Interesting that this was Walmart, too. I would sure like to know what goes on in their training. I am not really mad, since taking the $10 would have been the same as stealing in my mind, but I AM frustrated that instead of being thanked for being honest, I was made to feel embarrassed for holding up the line. The easier thing to do would have been to take the $$ and say nothing, but I was not brought up that way and I would have felt guilty. Maybe the cashier was scared she would get in trouble? But for a manager to act like this situation was SUCH as burden was laughable.
As a former employee, I can tell you that training is minimal. It's like "Oh, you don't know how to check? Well, just wing it." I was a floor associate forced into learning how to cashier because they were "short handed", so instead of them hiring more cashiers and letting me do my job stocking my department and making it look neat and assisting customers with finding what they needed, I frequently got called up front.
Even when I later took a promotion to department manager, I still spent more time on a register than in my own department (of which I was the ONLY daytime associate). Not long after I was stepped down for "not completing my duties as a department manager" and I was given the choice of moving to the back room or, shock, going up front to be a permanent cashier.
I chose the back room out of spite (I know full well what they were doing), but once they changed the hours for that position, I had to move again to accommodate the hours I needed and ended up in the bakery as a cake decorator - in which I had to learn to bake bread and stock the floor because, once again, "short handed", in addition to filling cake orders.

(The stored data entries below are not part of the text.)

/-- A write of a register of the awake tile gives the word that it gives in the state before. -/
theorem storeReg_awake (s : State) (t : Nat) {key : Nat} (v : Word) (hn : keyFields key ≠ []) (hl : lockFree (keyFields key) = true) :
    storeReg (awake s t) key v = wr (awake s t) key (writtenWord s key v) := by
  rw [storeReg_eq_wr _ v hn hl, writtenWord_congr v hl (rd_awake s t key) (roseNow_awake s t key)]

theorem wr_awake_inDies (s : State) (t key : Nat) (w : Word) : InDies s (wr (awake s t) key w) := (awake_inDies s t).trans (wr_inDies _ _ _)

/-- A store into the awake tile leaves every other register alone. -/
theorem otherRegs_wr_awake (s : State) (t key : Nat) (w : Word) : otherRegs s (wr (awake s t) key w) key :=
  fun k hk => (rd_wr_ne _ w hk).trans (rd_awake s t k)

/-- A count in a register of the awake tile leaves every other register alone. -/
theorem otherRegs_addFld_awake (s : State) (t key hi lo n : Nat) : otherRegs s (addFld (awake s t) key hi lo n) key :=
  fun k hk => (rd_addFld_ne _ hi lo n hk).trans (rd_awake s t k)

/-- A register write into a tile that is not in C3. -/
theorem intoTile_writeReg {t : TileId} {s : State} (h : clusterState s (t.val / 144) (clusterOf (t.val % 144)) ≠ 3) {off : Nat} (ho : off < 0x8000)
    (v : Word) : intoTile s t (fun s => writeReg s false (tileReg t off) v) = writeTileReg (awake s t) t off v := by
  rw [intoTile_on h, writeReg_tileReg _ _ t ho]
  rfl

theorem rngSeedWrite_on {t : TileId} {s : State} (h : clusterState s (t.val / 144) (clusterOf (t.val % 144)) ≠ 3) (v : Word) :
    ∃ s', exec (.rngSeedWrite t v) s = .next s' ∧ rd s' (tileReg t 0x840) = writtenWord s (tileReg t 0x840) v
      ∧ (∀ sh, rd s' (rngReg t sh) = rngSeed (rngConst sh) (writtenWord s (tileReg t 0x840) v)) ∧ sameMemory s s' ∧ s'.m = s.m := by
  have hl := lockFree_tileReg t (off := 0x840) (by omega) (by omega)
  have hn := keyFields_tileReg_ne_nil t (off := 0x840) (by omega) (by decide)
  have he := intoTile_writeReg h (off := 0x840) (by omega) v
  rw [writeTileReg_seed, storeReg_awake s t v hn hl] at he
  have hf := (wr_awake_inDies s t (tileReg t 0x840) (writtenWord s (tileReg t 0x840) v)).trans (loadStreams_inDies _ t)
  refine ⟨_, congrArg Host.Outcome.next he, ?_, fun sh => ?_, hf.sameMemory, hf.m⟩
  · rw [rd_loadStreams_seed, rd_wr_same]
  · rw [rd_loadStreams, rd_wr_same]

/-! ### TILE_KEEP_WRITE (R55) -/

/-- A KEEP word is legal and overlaps no other enabled range of its tile. -/
def keepFits (s : State) (t n : Nat) (w : Word) : Bool :=
  keepLegal w && ((List.range 4).filter (fun m => decide (m ≠ n))).all (fun m => !(keepClash w (rd s (keepReg t m))))

theorem keepFits_iff (s : State) (t n : Nat) (w : Word) :
    keepFits s t n w = true ↔ keepLegal w = true ∧ ∀ m, m < 4 → m ≠ n → keepClash w (rd s (keepReg t m)) = false := by
  simp only [keepFits, Bool.and_eq_true, List.all_eq_true, List.mem_filter, List.mem_range, decide_eq_true_eq, and_imp, Bool.not_eq_true']

theorem keepFits_awake (s : State) (t n : Nat) (w : Word) : keepFits (awake s t) t n w = keepFits s t n w := by
  simp only [keepFits, rd_awake]

/-- The event flags of a KEEP word, TORN and INVALID. -/
def keepFlags : Word := 0x180000000000

/-- The flags of one word put into another leave the rest of it. -/
theorem or_flags_and_not (a b f : Word) : ((a &&& ~~~f) ||| (b &&& f)) &&& ~~~f = a &&& ~~~f := by
  ext i hi
  simp only [BitVec.getElem_and, BitVec.getElem_or, BitVec.getElem_not]
  cases f[i] <;> simp

/-- A write of TILE_KEEPn into the awake tile: the word of R342 where it fits, else its flags alone, counted. -/
theorem writeKeep_awake (s : State) (t : TileId) (n : Fin 4) (v : Word) :
    writeKeep (awake s t) t n v = if keepFits s t n (writtenWord s (keepReg t n) v) = true then wr (awake s t) (keepReg t n) (writtenWord s (keepReg t n) v)
      else addFld (wr (awake s t) (keepReg t n) ((rd s (keepReg t n) &&& ~~~keepFlags) ||| (writtenWord s (keepReg t n) v &&& keepFlags)))
        (healthReg (t / 144) 0x48) 63 32 1 := by
  have hn := n.isLt
  have hw : writeFields (keepReg t n) false (roseNow (awake s t) (keepReg t n)) (keyFields (keepReg t n)) (rd (awake s t) (keepReg t n)) v
      = writtenWord s (keepReg t n) v := by
    rw [rd_awake, roseNow_awake]
    exact writeFields_lock (lockFree_tileReg t (by omega) (by omega)) _ _ _ _ _ _
  unfold writeKeep
  dsimp only
  rw [hw, rd_awake, ← keepFits_awake]
  rfl

theorem tileKeepWrite_on {t : TileId} {s : State} (h : clusterState s (t.val / 144) (clusterOf (t.val % 144)) ≠ 3) (n : Fin 4) (v : Word) :
    exec (.tileKeepWrite t n v) s = .next (writeKeep (awake s t) t n v) := by
  have := n.isLt
  exact congrArg Host.Outcome.next ((intoTile_writeReg h (by omega) v).trans (writeTileReg_keep _ t n v))

theorem tileKeepWrite_fits {t : TileId} {s : State} (h : clusterState s (t.val / 144) (clusterOf (t.val % 144)) ≠ 3) (n : Fin 4) (v w : Word)
    (hw : w = writtenWord s (keepReg t n) v) (hl : keepLegal w = true)
    (hc : ∀ m, m < 4 → m ≠ n.val → keepClash w (rd s (keepReg t m)) = false) :
    ∃ s', exec (.tileKeepWrite t n v) s = .next s' ∧ rd s' (keepReg t n) = w ∧ otherRegs s s' (keepReg t n) ∧ sameMemory s s' := by
  have he := tileKeepWrite_on h n v
  rw [writeKeep_awake, ← hw, if_pos ((keepFits_iff s t n w).2 ⟨hl, hc⟩)] at he
  exact ⟨_, he, rd_wr_same _ _ _, otherRegs_wr_awake s t _ w, (wr_awake_inDies s t _ w).sameMemory⟩

theorem tileKeepWrite_refused {t : TileId} {s : State} (h : clusterState s (t.val / 144) (clusterOf (t.val % 144)) ≠ 3) (n : Fin 4) (v w : Word)
    (hw : w = writtenWord s (keepReg t n) v)
    (hb : keepLegal w = false ∨ ∃ m, m < 4 ∧ m ≠ n.val ∧ keepClash w (rd s (keepReg t m)) = true) :
    ∃ s', exec (.tileKeepWrite t n v) s = .next s'
      ∧ rd s' (keepReg t n) &&& ~~~(0x180000000000 : Word) = rd s (keepReg t n) &&& ~~~(0x180000000000 : Word)
      ∧ fld s' (healthReg (t.val / 144) 0x48) 63 32 = (fld s (healthReg (t.val / 144) 0x48) 63 32 + 1) % 2 ^ 32 ∧ sameMemory s s' := by
  have hn := n.isLt
  have hne : keepReg t n ≠ healthReg (t.val / 144) 0x48 := tileReg_ne_dieReg t (by omega) _ (by omega)
  have hf : ¬ keepFits s t n w = true := by
    rw [keepFits_iff]
    rintro ⟨hl, hc⟩
    rcases hb with hb | ⟨m, hm, hmn, hk⟩
    · simp [hl] at hb
    · simp [hc m hm hmn] at hk
  have he := tileKeepWrite_on h n v
  rw [writeKeep_awake, ← hw, if_neg hf] at he
  refine ⟨_, he, ?_, ?_, ((wr_awake_inDies s t _ _).trans (addFld_inDies _ _ _ _ _)).sameMemory⟩
  · rw [rd_addFld_ne _ _ _ _ hne, rd_wr_same]
    exact or_flags_and_not _ _ _
  · rw [fld_addFld_same _ _ _ _ _ (by omega) (by omega), fld, rd_wr_ne _ _ hne.symm, rd_awake]
    rfl

/-! ### INSTRUCTION_STORE_WRITE (R45) -/

theorem istoreOpen_woken (s : State) (t : Nat) : istoreOpen (woken s t) t = istoreOpen s t := by
  funext c
  unfold istoreOpen
  rw [tileOf_woken_same]
  rfl

theorem instructionStoreWrite_on {t : TileId} {s : State} (h : clusterState s (t.val / 144) (clusterOf (t.val % 144)) ≠ 3) (i : BitVec 15) (v : Word) :
    exec (.instructionStoreWrite t i v) s = .next (if (istoreCtxs (0x700000 + 8 * i.toNat) 8).all (istoreOpen s t) = true
      then tileWrite (woken s t) t none .ist (0x700000 + 8 * i.toNat) (leBytes 8 v.toNat) else tileEvent (woken s t) t 0x40) := by
  refine congrArg Host.Outcome.next ((intoTile_on h _).trans ?_)
  unfold istoreWrite
  rw [leBytes_length, istoreOpen_woken]

theorem instructionStoreWrite_open {t : TileId} {s : State} (h : clusterState s (t.val / 144) (clusterOf (t.val % 144)) ≠ 3) (i : BitVec 15) (v : Word)
    {a : Nat} (ha : a = tileAddr t (0x700000 + 8 * i.toNat)) (ho : (istoreCtxs (0x700000 + 8 * i.toNat) 8).all (istoreOpen s t) = true) :
    ∃ s', exec (.instructionStoreWrite t i v) s = .next s' ∧ readWord s' a = v
      ∧ (∀ b, (b < a ∨ a + 8 ≤ b) → readByte s' b = readByte s b) ∧ s'.regs = s.regs ∧ tileOf s' t = { tileOf s t with t1 := false }
      ∧ ∀ u, u ≠ t.val → tileOf s' u = tileOf s u := by
  obtain ⟨e, hw⟩ := tileWrite_word (woken s t) t none .ist (0x700000 + 8 * i.toNat) (leBytes 8 v.toNat) (by omega) (by omega) (leBytes_length _ _)
  have he := instructionStoreWrite_on h i v
  rw [if_pos ho, hw, ← ha] at he
  have ht : ∀ u, tileOf (writeBytes { woken s t with ecc := e } a (leBytes 8 v.toNat)) u = tileOf (woken s t) u := fun u => by
    simp only [tileOf, writeBytes_tiles]
  refine ⟨_, he, readWord_writeBytes _ _ _, fun b hb => ?_, ?_, ?_, fun u hu => ?_⟩
  · rw [readByte_writeBytes_outside _ _ _ _ (by rw [leBytes_length]; exact hb)]
    exact (woken_inDies s t).sameMemory.2 b
  · rw [writeBytes_regs]; exact woken_regs s t
  · rw [ht, tileOf_woken_same]
  · rw [ht, tileOf_woken_ne s hu]

theorem instructionStoreWrite_busy {t : TileId} {s : State} (h : clusterState s (t.val / 144) (clusterOf (t.val % 144)) ≠ 3) (i : BitVec 15) (v : Word)
    (ho : (istoreCtxs (0x700000 + 8 * i.toNat) 8).all (istoreOpen s t) = false) :
    ∃ s', exec (.instructionStoreWrite t i v) s = .next s' ∧ sameMemory s s' ∧ fld s' (tileReg t 8) 6 6 = 1
      ∧ tileOf s' t = { tileOf s t with t1 := false } ∧ ∀ u, u ≠ t.val → tileOf s' u = tileOf s u := by
  have he := instructionStoreWrite_on h i v
  rw [if_neg (by simp [ho])] at he
  have ht : ∀ u, tileOf (tileEvent (woken s t) t 0x40) u = tileOf (woken s t) u := fun u => by simp only [tileOf, tileEvent_tiles]
  refine ⟨_, he, sameMemory_trans (woken_inDies s t).sameMemory (tileEvent_sameMemory _ _ _), fld_tileEvent_bit _ _ (by omega) (by decide), ?_, fun u hu => ?_⟩
  · rw [ht, tileOf_woken_same]
  · rw [ht, tileOf_woken_ne s hu]

/-! ### TRIGGER_ENTRY_WRITE (R183) -/

theorem triggerEntryWrite_on {t : TileId} {s : State} (h : clusterState s (t.val / 144) (clusterOf (t.val % 144)) ≠ 3) (e : BitVec 8) (w : Fin 4) (v : Word) :
    exec (.triggerEntryWrite t e w v) s = .next (if armed s t e.toNat = true then addFld (awake s t) (tileReg t 0x1218) 31 0 1
      else storeReg (awake s t) (trigReg t e.toNat w) v) := by
  have := w.isLt
  have := e.isLt
  refine congrArg Host.Outcome.next ((intoTile_writeReg h (by omega) v).trans ((writeTileReg_trigger _ t e w v).trans ?_))
  unfold writeTrigger armed
  rw [rd_awake]

theorem triggerEntryWrite_armed {t : TileId} {s : State} (h : clusterState s (t.val / 144) (clusterOf (t.val % 144)) ≠ 3) (e : BitVec 8) (w : Fin 4)
    (v : Word) (ha : armed s t e.toNat = true) :
    ∃ s', exec (.triggerEntryWrite t e w v) s = .next s' ∧ otherRegs s s' (tileReg t 0x1218) ∧ sameMemory s s'
      ∧ fld s' (tileReg t 0x1218) 31 0 = (fld s (tileReg t 0x1218) 31 0 + 1) % 2 ^ 32 := by
  have he := triggerEntryWrite_on h e w v
  rw [if_pos ha] at he
  refine ⟨_, he, otherRegs_addFld_awake s t _ _ _ _, ((awake_inDies s t).trans (addFld_inDies _ _ _ _ _)).sameMemory, ?_⟩
  rw [fld_addFld_same _ _ _ _ _ (by omega) (by omega), fld, rd_awake]
  rfl

/-- The map holds every word of the trigger table. -/
theorem tileRegs_hold_trigger (e : BitVec 8) (w : Fin 4) : ∃ r ∈ tileRegs, r.holds (0x2000 + 32 * e.toNat + 8 * w) = true := by
  have hr : ∀ w : Fin 4, ∃ r ∈ tileRegs, r.base = 0x2000 + 8 * w.val ∧ r.count = 256 ∧ r.stride = 32 := by decide
  obtain ⟨r, hr, hb, hc, hs⟩ := hr w
  refine ⟨r, hr, ?_⟩
  have := e.isLt
  simp only [RegRange.holds, hb, hc, hs, Bool.and_eq_true, decide_eq_true_eq]
  omega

This was all in the span of almost 4 years, and I finally got tired of being pulled in 5 million directions at once and getting scolded for the extra things added to my plate that 8 hours wouldn't cover in a day for a single person, not to mention being yelled at by customers for things I had absolutely no control over. All of the stress started affecting me mentally and physically and my health began to suffer, so my husband and I agreed that I needed to leave. I left less than a month before my 4th anniversary (I left this past June) and I haven't looked back.
Retail is too often such a thankless job from both sides, management and customers, so I personally thank you for being patient and honest as well as apologize for such rude behavior from management. I've been in the place of a cashier in a Walmart and sometimes things happen throughout the day that get you rattled and your mind isn't always where it should be, but it's the kind people who make things a whole lot more bearable.